How Would You Eat An Elephant?


Sooner or later, all of us likely will undertake (or be “asked” to undertake) a task that seems bigger than we are – a challenge so monumental in scope or complex in nature that, by all objective measures, seems undoable by mere mortals, let alone achievable in the time that we’ve allotted or, more likely, has been imposed on us by others.  Sometimes, we will have voluntarily chosen to take on the project, perhaps not fully appreciating its magnitude at the time.  Such might be the case, for example, if: (1) having absolutely no prior experience, you were to commit to organizing an event to benefit a local or national charity and to growing and hosting it for years to come; (2) being a proverbial “couch potato,” you were to wake up one morning and set your sights on running a marathon, competing in a triathlon or climbing one of the world’s highest peaks; or (3) on a more serious level, you were to agree to use your newly-acquired education, limited experience, but considerable intuition and gifts, to try assist a young couple desperate to open a line of communication with their autistic son, knowing it’s an uphill battle  and that others, arguably better educated and more experienced, already had tried and “failed”. 

More often than not, however, such challenges are foisted upon us by others or by life circumstances wholly beyond our control – too frequently when we least expect or are prepared to deal with them.  Maybe they come in the form of an illness or addiction afflicting us or a loved one.  Maybe we are born (or are the parents of a child born) with them (e.g., a congenital birth defect, a physical or developmental disability, etc.).  Maybe, despite being highly-skilled and having enjoyed a long and productive professional career (and through absolutely no fault of our own), they emanate from our suddenly finding ourselves out of work, another victim in the downturn in the economy.  Maybe they arise in the wake of our having lost a parent, a child or a loved one too young.  Maybe we’ve simply made a mistake or hurt someone we love profoundly and, despite our best efforts, we just can’t see a way to “correct” it or fully put it in the past.  Or maybe the challenges are not nearly that personal and arise instead from a boss or employer who has delegated a task to us and established a deadline that a small army couldn’t meet.

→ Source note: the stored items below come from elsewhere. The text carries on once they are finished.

/-- One element of a row-major or panel tensor as an L19 value; G16 through its tensor's γ (R36). A host-staging tensor in G16 has no
gradient scale in the spec: it is read, and written, with γ = 0 (DESIGN CHOICE, log 82). -/
def State.elemVal (s : State) (u : Tide) (x : Bytes) (row c : Nat) : Val :=
  let b := s.rowBlock u x row (c / 32)
  if b.fmt = .g16 then g16ToL19 ((s.gammaOf (tNum x)).getD 0) (g16OfCode (b.codes.getD (c % 32) 0))
  else b.vals.getD (c % 32) .zero

/-- Block `tb` of 32 tokens, or positions, of column `col` (R157, R162, R182). -/
def State.colBlock (s : State) (u : Tide) (x : Bytes) (slotRow col tb : Nat) : Block :=
  let k := tKind x
  if k = kStash then
    if s.stashRows u x ≤ 32 * tb then zeroBlock .l4
    else
    let o := tokenBlockOff (tCols x) 16 tb col
    s.scaled .l4 (s.place u x 0 (tScales x + o.2)) (s.codesAt x .l4 (s.place u x 0 (tCodes x + o.1)) 32)
  else if k = kValue then
    let ctx := s.context u (u.slot slotRow)
    if (tb + 1) * 32 ≤ ctx then
      let o := tokenBlockOff (tCols x) 32 tb col
      s.scaled .l8 (s.place u x slotRow (tScales x + o.2)) (s.codesAt x .l8 (s.place u x slotRow (tCodes x + o.1)) 32)
    else if tb * 32 < ctx then
      let n := ctx - 32 * tb
      ⟨.l16, 0, s.codesAt x .l16 (s.place u x slotRow (tCodes2 x + 64 * col)) n ++ List.replicate (32 - n) 0⟩
    else zeroBlock .l8
  else
    let f := s.codeFmt x
    if f = .g16 then
      ⟨.g16, 0, (List.range 32).map fun j => (s.rowBlock u x (32 * tb + j) (col / 32)).codes.getD (col % 32) 0⟩
    else if f = .l8 && tCodes2 x != noAddr then
      let o := tokenBlockOff (tCols x) 32 tb col
      s.scaled .l8 (s.place u x 0 (tScales2 x + o.2)) (s.codesAt x .l8 (s.place u x 0 (tCodes2 x + o.1)) 32)
    else
      let e := encodeBlock .l8 false false none ((List.range 32).map fun j => s.elemVal u x (32 * tb + j) col)
      ⟨.l8, e.s8, e.codes⟩

/-! ## Weights (Table 9.5) -/

/-- A block of one piece of a weight against output column `line` (forward) or input row `line` (transposed).
For a weight in ledger indices the codes are the indices. A poisoned line makes NaR the elements whose mask or slot it holds (R201). -/
def State.weightBlock (s : State) (w : Bytes) (transposed : Bool) (piece line blk : Nat) : Block :=
  let f := tFmt w
  let a := weightBlockAddr w transposed piece line blk
  let codes := if tSparse w then
      (let n := sparseUnitBytes f
       expandPoisoned f (s.view.read a.1 n) ((List.range n).map fun k => s.view.isPoisoned (a.1 + k) 1))
    else s.codesAt w f a.1 32
  if hasScales f then s.scaled f a.2 codes else ⟨f, 0, codes⟩

/-- The ledger of the tile of a block (R98); a poisoned line makes its entries NaR. -/
def State.ledgerOf (s : State) (t : Table) (w : Bytes) (transposed : Bool) (line blk : Nat) : List Nat :=
  let n := if transposed then blk * tTilesI w + line / 32 else line / 32 * tTilesI w + blk
  match t.ledgerRec (tNum w) with
  | none => []
  | some l => s.codesAt w .l16 (dealt (fld l 8 8) n 32) 16

/-- The values of a weight block. -/
def State.weightVals (s : State) (t : Table) (w : Bytes) (line blk : Nat) : List Val :=
  let b := s.weightBlock w false 0 line blk
  if tFmt w = .ledger then b.codes.map (ledgerVal (s.ledgerOf t w false line blk)) else b.vals

/-! ## Token batches (Table 12.9) -/

structure Token where
  id : Nat
  target : Nat
  weight : Nat
deriving DecidableEq, Repr

def batchTokens (b : Bytes) : Nat := fld b 0x18 4

def batchToken (b : Bytes) (i : Nat) : Token :=
  let o := 64 + roundUp (4 * fld b 0x14 4) 64 + 16 * i
  ⟨fld b o 4, fld b (o + 4) 4, fld b (o + 8) 2⟩

/-- The retained batch of a sample group of the step. -/
def State.batch? (s : State) (group : Nat) : Option Batch := s.job.batches.find? fun b => b.step == s.job.step && b.group == group

/-- The bytes of a batch as they read now. -/
def State.batchBytes (s : State) (b : Batch) : Bytes := if b.inModule then s.view.raw b.addr b.data.length else b.data

/-- A batch that cannot be read, or whose digest differs (R369): its tokens are NaR. -/
def State.batchBad (s : State) (b : Batch) : Bool := b.bad || Config.batchDigest (s.batchBytes b) != BitVec.ofNat 64 b.digest
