-- ==== Sys2Proof/Machine/Joining.lean ====
section
/-! DEFINITION. Joining and leaving a harbour, HELLO records, PROGRESS and suspicion, and the loss of ports (spec/10, R292 to R299,
R310 to R313, R317; spec/12, R376; spec/14, R427; spec/08, R470). -/

namespace Sys2Proof.Machine

/-! ## The parameter block (Table 12.10) -/

def jbId (b : Bytes) : Nat := fld b 0 8
def jbTopo (b : Bytes) : Nat := fld b 8 1
def jbPort (b : Bytes) : Nat := fld b 9 1
def jbOverride (b : Bytes) : Bool := fld b 0xA 1 == 1
def jbAllowance (b : Bytes) : Nat := fld b 0xC 2
def jbPartner (b : Bytes) : Nat := fld b 0xE 2
def jbSizes (b : Bytes) : List Nat := [fld b 0x10 2, fld b 0x12 2, fld b 0x14 2]
def jbCoords (b : Bytes) : List Nat := [fld b 0x16 2, fld b 0x18 2, fld b 0x1A 2]
def jbDigest (b : Bytes) : Bytes := slice b 0x20 48
def jbDims (b : Bytes) : List Nat := (jbSizes b).take (jbTopo b)
def jbCount (b : Bytes) : Nat := (jbDims b).foldl (· * ·) 1
def jbRank (b : Bytes) : Nat := rankOf (jbSizes b) (jbCoords b)

/-- Every value within Tables 10.3, 10.4 and 12.10. -/
def joinBlockOk (b : Bytes) : Bool :=
  let d := jbTopo b
  b.length == 128 && jbId b != 0 && 1 ≤ d && d ≤ 3
    && ((List.range 3).all fun k =>
      if k < d then 2 ≤ (jbSizes b).getD k 0 && (jbCoords b).getD k 0 < (jbSizes b).getD k 0
      else (jbSizes b).getD k 0 == 0 && (jbCoords b).getD k 0 == 0)
    && jbCount b ≤ 512 && fld b 0xA 1 ≤ 1 && 1 ≤ jbAllowance b && jbAllowance b ≤ 600
    && zeroAt b 0xB 1 && zeroAt b 0x1C 4 && zeroAt b 0x50 48
    && (jbPort b == 0xFF) == (jbPartner b == 0xFFFF)
    && (jbPort b == 0xFF || (jbPort b ≤ 7 && !(topoPorts d).contains (jbPort b)
        && jbPartner b < jbCount b && jbPartner b != jbRank b))

/-! ## JOIN_HARBOUR (R296, R298) -/

/-- Own digest against the expected one fails: DIGEST_MISMATCH and JOIN_REFUSED, with no port lit. -/
def State.ownDigestRefused (sq cid : Nat) (s : State) : State :=
  let f := s.takeFree
  let s := f.2.raiseModule 0x0302 [(0x20, 1, 0xFF), (0x28, 8, (Config.joinDigest f.1).toNat), (0x30, 8, s.shortDigest)]
  (s.raiseModule 0x0303 [(0x20, 1, 1), (0x22, 2, 0xFFFF)]).finish sq cid .fault 0 0

/-- The HELLO of a joining or joined module on a port. -/
def State.ownHello (port : Nat) (s : State) : Hello :=
  let h := s.harbour
  ⟨port, h.topo, s.power.feedId, h.rank, h.coords.getD 0 0, h.coords.getD 1 0, h.coords.getD 2 0, !h.ports.contains port, false, h.id,
    s.harbourDigest h.id, identityDigest⟩

/-- The partner port, lit for its role; one that is up already, from shadowing, is taken over (R341). -/
def State.lightPartner (p : Nat) (s : State) : State :=
  if (s.port p).up && (s.port p).role = 2 then s.sendLink p (.hello (s.ownHello p)) else s.lightPort 2 p

/-- The ports are lit and the census is entered. -/
def State.beginJoin (sq cid : Nat) (b : Bytes) (s : State) : State :=
  let keep := if jbPort b = 0xFF then none else some (jbPort b)
  let s := match s.harbour.shadow with
    | none => s
    | some r => if keep = some r.port then s else s.endShadow
  let s := s.modHarbour fun h =>
    { Harbour.reset with
      id := jbId b, topo := jbTopo b, sizes := jbSizes b, coords := jbCoords b, rank := jbRank b,
      partner := jbPartner b, partnerPort := keep, override := jbOverride b,
      joining := some ⟨sq, cid, b, s.usec⟩, present := List.range (jbCount b), lastMismatch := h.lastMismatch,
      shadow := h.shadow }
  let s := (topoPorts (jbTopo b)).foldl (fun s p => s.lightPort 1 p) s
  let s := match keep with | none => s | some p => s.lightPartner p
  s.enterCensus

Regardless of whether the mountain is one we’ve chosen or one that has been unceremoniously dumped in our lap, the initial reaction is almost always the same: sheer panic, followed by an anxiety attack, occasionally, if the surroundings will permit, a cascade of tears and then, inevitably, paralysis.  I know – because I’ve been there a time or two in my now (dare I utter the words?!?) 55 years on the planet!  Simply put, the road from start to finish seems too long, too treacherous, too steep, too lots of things to successfully navigate.  And, perhaps, viewed in its entirety (i.e., as an undivided whole), it is all of those things – and more, which is precisely why you can’t view such challenges in their entirety.  Instead, you have to search for ways to deconstruct them, to break them down into manageable pieces, to discipline yourself to start down the path, even if it’s by baby steps, pausing along the way to acknowledge your progress, re-evaluate your course, if necessary, and re-commit to taking the next step and then the one after that.  It’s a journey that requires a considerable amount of discipline, patience and, at times, a willingness to tread a little water.

Interestingly, experts in the field will tell you that this concept is particularly important in battling eating disorders and addictive illnesses – where recovery can often seem like a destination that is “far away” and unattainable, which, in turn, can lead to an even greater sense  of hopelessness than the sufferer already is experiencing. If, however, recovery can be re-defined as a way of living that begins in the next 5 minutes, rather than a distant destination to be arrived at some day in the future, choices that are both realistic and achievable can be made in the moment (i.e., where relationships, addictive behaviors, sharing, asking for help, honesty, accountability, facing fears, etc. are concerned) that can make a meaningful difference and foster hope. My friend, Michael Berrett, Ph.D., one of the world’s leading experts on such matters, will tell you that, over time, these incremental “recovery moments” add up to real progress, until eventually “recovery time” begins to overtake “illness time.” Significantly, as it does, those afflicted can more clearly see the reality of options, choices, progress, and recovery in their lives – and they can see it NOW, which, in an age of instant gratification/fulfillment, can make all the difference in the world!

All of which brings me back to where I started:  How would you eat an elephant?  Of course, you wouldn’t – at least not voluntarily.  But, I’m willing to bet that if you absolutely had to, if your life or the life of someone you loved required it, you would and could find a way – one bite at a time!